Content starts

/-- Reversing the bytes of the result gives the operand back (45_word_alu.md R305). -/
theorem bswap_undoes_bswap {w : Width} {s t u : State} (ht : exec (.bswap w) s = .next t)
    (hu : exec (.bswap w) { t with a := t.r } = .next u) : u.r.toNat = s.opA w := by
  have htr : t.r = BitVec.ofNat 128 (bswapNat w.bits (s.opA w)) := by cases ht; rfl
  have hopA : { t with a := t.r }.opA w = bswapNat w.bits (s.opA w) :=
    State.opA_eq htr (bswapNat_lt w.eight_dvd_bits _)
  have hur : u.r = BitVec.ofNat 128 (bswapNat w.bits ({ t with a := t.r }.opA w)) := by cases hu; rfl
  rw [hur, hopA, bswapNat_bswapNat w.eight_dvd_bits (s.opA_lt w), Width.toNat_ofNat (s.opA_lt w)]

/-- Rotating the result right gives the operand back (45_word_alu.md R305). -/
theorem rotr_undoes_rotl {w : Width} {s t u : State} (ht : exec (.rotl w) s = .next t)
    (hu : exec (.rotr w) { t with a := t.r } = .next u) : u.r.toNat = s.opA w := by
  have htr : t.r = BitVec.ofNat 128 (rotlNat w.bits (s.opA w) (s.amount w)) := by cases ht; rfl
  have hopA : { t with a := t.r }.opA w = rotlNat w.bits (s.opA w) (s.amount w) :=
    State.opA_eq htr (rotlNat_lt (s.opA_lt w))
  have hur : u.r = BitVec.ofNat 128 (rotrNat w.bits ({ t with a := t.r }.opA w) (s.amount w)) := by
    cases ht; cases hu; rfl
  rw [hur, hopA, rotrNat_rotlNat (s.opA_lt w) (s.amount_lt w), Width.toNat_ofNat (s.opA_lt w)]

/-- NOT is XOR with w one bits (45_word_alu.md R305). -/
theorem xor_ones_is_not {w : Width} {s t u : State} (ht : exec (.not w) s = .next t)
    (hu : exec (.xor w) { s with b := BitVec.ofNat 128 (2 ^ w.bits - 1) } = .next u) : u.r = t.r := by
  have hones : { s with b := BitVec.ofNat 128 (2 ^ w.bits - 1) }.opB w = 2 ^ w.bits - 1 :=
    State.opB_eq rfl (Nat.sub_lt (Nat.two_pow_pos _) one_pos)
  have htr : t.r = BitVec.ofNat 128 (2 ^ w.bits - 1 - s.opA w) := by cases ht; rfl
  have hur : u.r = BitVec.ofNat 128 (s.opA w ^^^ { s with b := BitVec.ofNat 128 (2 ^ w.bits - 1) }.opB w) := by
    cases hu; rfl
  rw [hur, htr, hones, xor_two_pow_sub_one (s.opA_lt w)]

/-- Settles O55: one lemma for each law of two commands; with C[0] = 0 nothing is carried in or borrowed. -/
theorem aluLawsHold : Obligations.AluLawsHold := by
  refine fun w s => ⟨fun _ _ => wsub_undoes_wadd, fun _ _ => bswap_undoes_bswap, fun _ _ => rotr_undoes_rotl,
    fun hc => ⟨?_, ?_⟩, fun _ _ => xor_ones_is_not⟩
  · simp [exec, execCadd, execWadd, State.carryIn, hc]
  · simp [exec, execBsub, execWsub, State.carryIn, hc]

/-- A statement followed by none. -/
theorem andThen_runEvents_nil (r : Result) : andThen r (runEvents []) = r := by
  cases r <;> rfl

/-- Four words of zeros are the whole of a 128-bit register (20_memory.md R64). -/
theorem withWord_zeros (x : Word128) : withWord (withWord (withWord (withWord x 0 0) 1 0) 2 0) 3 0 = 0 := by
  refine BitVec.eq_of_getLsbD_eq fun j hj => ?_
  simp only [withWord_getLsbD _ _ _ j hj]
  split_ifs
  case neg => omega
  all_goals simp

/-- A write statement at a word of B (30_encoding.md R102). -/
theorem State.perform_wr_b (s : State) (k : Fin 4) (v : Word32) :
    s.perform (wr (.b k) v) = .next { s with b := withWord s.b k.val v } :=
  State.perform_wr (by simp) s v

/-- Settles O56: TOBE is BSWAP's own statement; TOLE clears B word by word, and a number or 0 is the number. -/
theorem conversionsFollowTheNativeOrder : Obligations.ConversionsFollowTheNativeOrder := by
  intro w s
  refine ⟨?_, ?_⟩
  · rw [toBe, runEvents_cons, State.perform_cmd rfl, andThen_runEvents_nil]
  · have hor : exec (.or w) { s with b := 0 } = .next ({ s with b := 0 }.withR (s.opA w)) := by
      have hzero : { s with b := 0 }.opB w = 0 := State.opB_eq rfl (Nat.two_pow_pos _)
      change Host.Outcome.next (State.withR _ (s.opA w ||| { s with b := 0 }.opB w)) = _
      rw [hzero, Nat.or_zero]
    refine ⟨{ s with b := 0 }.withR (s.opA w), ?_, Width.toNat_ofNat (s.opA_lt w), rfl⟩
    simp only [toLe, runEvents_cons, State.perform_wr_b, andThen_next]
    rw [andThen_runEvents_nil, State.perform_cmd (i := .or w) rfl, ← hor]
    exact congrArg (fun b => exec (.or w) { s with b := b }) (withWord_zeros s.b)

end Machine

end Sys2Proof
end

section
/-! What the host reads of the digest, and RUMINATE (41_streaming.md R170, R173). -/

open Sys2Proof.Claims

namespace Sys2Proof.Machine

Content ends
Content starts

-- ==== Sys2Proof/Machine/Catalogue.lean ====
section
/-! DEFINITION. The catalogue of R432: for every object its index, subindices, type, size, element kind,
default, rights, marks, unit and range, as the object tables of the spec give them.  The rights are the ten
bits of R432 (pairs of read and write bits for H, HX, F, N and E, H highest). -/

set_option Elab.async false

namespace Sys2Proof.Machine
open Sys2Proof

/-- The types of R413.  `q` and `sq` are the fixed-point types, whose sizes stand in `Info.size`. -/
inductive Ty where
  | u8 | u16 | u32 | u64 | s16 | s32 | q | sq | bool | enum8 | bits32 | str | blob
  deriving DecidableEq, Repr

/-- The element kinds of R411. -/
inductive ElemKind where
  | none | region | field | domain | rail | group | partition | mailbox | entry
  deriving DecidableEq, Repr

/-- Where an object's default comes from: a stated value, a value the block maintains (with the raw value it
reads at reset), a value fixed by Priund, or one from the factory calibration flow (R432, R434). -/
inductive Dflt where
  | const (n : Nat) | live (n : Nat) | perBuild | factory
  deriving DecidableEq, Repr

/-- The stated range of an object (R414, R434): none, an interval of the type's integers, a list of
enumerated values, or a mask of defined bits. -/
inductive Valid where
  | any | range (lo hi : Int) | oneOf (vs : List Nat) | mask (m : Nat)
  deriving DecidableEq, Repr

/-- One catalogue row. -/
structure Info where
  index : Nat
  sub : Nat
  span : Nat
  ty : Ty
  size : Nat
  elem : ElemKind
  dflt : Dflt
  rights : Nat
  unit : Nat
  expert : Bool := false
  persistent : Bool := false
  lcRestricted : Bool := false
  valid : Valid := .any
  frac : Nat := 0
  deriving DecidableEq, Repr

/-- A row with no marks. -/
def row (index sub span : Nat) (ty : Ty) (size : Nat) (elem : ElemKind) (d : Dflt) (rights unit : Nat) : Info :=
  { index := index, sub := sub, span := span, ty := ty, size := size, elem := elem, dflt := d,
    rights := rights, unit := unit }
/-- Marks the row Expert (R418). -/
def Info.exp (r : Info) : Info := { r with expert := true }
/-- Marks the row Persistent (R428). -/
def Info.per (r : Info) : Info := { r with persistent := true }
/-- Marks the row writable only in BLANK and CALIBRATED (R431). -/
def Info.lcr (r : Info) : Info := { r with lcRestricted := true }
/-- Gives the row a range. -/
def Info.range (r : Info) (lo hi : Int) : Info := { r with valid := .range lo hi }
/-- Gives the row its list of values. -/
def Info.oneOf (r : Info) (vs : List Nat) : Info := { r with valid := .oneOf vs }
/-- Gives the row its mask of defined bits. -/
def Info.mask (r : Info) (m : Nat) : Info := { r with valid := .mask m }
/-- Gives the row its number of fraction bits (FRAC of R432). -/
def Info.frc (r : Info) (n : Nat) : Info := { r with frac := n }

Content ends
Content starts

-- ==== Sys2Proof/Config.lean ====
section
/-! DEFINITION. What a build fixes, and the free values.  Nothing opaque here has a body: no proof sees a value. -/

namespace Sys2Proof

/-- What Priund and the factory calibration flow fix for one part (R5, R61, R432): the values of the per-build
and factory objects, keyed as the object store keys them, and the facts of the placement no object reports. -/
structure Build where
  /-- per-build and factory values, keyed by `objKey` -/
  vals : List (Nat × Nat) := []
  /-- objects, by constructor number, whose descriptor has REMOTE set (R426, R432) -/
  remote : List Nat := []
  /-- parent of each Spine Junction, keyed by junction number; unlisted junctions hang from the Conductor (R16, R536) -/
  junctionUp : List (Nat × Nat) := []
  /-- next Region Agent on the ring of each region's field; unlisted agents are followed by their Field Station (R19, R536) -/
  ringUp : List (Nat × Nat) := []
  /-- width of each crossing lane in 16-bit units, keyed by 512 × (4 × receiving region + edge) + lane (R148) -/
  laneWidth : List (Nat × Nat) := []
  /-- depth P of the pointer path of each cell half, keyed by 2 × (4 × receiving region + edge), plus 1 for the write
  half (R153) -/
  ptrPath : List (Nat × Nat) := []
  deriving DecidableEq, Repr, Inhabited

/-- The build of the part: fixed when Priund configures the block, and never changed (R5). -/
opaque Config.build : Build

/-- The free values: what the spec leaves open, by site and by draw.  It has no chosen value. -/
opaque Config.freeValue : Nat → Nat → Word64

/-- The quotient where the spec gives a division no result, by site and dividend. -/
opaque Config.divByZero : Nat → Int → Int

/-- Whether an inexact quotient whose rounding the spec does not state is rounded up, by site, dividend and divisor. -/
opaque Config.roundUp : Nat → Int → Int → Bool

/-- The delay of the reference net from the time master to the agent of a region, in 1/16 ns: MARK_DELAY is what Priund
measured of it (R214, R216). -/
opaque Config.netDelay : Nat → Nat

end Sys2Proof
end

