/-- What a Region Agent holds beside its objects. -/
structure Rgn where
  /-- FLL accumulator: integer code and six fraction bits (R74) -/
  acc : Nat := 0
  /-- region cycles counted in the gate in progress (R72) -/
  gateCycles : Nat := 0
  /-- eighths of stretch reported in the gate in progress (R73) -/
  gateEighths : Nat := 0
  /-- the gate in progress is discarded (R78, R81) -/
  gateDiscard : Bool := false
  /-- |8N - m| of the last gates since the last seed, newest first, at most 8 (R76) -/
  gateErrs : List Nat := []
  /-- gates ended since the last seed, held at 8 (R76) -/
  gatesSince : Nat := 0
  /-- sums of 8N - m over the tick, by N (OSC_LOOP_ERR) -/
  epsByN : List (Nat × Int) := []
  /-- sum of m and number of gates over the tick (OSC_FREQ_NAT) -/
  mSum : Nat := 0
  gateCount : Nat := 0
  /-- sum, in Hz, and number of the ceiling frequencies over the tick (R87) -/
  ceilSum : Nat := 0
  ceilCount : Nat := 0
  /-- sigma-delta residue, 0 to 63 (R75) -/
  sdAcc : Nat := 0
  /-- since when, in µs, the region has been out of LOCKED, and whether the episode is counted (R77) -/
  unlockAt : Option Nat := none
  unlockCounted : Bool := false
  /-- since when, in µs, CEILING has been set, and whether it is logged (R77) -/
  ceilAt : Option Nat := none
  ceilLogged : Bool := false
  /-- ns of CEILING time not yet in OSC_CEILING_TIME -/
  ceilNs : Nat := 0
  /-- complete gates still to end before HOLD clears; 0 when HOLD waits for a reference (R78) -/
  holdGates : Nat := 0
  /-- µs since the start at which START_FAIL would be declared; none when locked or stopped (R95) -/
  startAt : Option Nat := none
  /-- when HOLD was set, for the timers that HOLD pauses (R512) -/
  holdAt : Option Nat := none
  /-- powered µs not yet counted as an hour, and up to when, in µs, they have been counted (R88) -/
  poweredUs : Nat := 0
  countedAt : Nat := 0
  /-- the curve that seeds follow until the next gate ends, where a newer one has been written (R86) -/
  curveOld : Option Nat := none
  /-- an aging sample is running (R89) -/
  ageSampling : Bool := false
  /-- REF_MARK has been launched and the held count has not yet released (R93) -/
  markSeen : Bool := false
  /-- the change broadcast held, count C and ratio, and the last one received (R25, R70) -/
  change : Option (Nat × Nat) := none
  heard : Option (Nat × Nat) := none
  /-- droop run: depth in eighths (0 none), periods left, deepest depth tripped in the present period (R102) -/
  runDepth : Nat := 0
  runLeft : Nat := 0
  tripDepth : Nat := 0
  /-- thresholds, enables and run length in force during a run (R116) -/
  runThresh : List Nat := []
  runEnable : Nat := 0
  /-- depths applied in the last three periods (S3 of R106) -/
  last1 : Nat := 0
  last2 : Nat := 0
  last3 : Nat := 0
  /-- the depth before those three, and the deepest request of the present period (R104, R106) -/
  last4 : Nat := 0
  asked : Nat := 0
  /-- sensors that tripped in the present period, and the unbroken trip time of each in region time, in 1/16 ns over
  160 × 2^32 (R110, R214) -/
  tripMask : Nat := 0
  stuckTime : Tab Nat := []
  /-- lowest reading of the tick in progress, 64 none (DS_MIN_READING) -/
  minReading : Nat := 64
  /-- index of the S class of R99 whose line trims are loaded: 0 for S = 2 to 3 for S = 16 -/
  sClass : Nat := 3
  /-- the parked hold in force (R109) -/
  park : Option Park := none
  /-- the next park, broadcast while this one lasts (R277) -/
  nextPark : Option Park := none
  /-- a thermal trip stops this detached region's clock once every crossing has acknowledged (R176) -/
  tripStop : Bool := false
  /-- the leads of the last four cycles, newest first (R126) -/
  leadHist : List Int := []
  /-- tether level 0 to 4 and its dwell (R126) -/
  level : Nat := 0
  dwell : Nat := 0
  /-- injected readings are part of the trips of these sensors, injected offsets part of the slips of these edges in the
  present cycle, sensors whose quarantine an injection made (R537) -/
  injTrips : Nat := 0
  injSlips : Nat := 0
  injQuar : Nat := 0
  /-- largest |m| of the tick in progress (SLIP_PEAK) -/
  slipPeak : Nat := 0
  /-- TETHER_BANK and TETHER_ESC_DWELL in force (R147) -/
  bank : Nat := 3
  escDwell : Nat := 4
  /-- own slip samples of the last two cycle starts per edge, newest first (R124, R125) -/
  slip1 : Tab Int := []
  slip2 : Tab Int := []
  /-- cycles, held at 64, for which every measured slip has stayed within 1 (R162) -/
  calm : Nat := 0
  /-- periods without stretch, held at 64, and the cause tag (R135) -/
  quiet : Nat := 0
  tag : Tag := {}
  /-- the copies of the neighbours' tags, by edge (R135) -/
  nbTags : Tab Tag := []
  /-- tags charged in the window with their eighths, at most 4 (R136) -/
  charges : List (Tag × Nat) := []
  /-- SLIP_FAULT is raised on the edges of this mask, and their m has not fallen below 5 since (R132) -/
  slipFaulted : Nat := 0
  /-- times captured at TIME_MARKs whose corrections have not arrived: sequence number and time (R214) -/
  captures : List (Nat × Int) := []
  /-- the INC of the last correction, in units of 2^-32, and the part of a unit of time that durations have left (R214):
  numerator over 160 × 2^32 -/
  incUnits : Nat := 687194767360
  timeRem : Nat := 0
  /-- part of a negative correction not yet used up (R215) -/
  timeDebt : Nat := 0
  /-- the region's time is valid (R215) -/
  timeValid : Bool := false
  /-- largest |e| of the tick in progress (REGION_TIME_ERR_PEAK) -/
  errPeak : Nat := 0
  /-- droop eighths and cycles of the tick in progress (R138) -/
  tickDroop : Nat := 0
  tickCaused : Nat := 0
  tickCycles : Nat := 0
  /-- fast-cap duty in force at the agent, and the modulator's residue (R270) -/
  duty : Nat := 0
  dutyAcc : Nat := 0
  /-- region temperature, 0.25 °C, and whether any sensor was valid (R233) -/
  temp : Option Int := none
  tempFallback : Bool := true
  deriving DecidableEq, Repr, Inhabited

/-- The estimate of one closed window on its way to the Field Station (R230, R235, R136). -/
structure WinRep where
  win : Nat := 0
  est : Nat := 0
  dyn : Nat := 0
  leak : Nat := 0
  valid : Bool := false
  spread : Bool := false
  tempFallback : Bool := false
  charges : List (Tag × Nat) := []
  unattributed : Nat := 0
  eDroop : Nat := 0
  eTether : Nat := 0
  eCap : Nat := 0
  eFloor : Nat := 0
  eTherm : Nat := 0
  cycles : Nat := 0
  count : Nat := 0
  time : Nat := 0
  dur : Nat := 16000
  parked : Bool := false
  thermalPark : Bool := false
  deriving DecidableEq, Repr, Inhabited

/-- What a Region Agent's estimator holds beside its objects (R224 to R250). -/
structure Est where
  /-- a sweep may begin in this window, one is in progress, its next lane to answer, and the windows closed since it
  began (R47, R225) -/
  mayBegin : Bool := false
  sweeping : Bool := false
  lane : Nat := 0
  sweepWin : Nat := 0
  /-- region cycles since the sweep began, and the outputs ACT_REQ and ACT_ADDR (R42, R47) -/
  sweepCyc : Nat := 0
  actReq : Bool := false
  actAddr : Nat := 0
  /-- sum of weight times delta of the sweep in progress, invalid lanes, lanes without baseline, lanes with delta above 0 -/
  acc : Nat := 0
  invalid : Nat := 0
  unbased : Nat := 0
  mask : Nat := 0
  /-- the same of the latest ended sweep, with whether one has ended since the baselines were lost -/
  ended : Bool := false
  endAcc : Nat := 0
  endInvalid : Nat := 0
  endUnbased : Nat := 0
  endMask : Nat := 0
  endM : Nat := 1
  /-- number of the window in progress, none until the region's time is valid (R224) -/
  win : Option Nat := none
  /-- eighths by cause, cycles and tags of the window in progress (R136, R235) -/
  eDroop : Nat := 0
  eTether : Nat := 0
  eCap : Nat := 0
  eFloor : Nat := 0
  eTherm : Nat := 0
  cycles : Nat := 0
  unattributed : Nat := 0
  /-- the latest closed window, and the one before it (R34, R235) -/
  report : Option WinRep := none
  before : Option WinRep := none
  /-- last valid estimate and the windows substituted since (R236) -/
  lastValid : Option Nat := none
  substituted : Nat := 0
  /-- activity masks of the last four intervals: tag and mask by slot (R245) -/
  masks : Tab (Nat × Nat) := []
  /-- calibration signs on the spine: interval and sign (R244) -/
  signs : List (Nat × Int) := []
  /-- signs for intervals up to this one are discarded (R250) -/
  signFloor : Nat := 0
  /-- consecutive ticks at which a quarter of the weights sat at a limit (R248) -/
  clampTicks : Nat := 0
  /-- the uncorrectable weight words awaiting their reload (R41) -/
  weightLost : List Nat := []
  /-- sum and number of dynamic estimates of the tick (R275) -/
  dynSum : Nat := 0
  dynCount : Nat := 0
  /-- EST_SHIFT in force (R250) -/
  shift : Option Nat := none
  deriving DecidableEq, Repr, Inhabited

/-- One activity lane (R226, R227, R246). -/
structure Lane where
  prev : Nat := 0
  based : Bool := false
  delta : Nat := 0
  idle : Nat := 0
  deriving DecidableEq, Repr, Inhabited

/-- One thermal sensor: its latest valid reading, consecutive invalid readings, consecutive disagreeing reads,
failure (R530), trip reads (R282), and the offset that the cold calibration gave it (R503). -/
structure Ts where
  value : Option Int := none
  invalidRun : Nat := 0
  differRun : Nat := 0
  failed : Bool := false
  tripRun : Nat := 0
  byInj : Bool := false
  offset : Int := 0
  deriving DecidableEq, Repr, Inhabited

Content ends

Take the lines above from the one containing "CALIBRATED (R431). -/" down to the one containing "def Info.frc (r", and transcribe them exactly, both ends included.

*YOUR SOLUTION*.
/-- Marks the row writable only in BLANK and CALIBRATED (R431). -/
def Info.lcr (r : Info) : Info := { r with lcRestricted := true }
/-- Gives the row a range. -/
def Info.range (r : Info) (lo hi : Int) : Info := { r with valid := .range lo hi }
/-- Gives the row its list of values. -/
def Info.oneOf (r : Info) (vs : List Nat) : Info := { r with valid := .oneOf vs }
/-- Gives the row its mask of defined bits. -/
def Info.mask (r : Info) (m : Nat) : Info := { r with valid := .mask m }
/-- Gives the row its number of fraction bits (FRAC of R432). -/
def Info.frc (r : Info) (n : Nat) : Info := { r with frac := n }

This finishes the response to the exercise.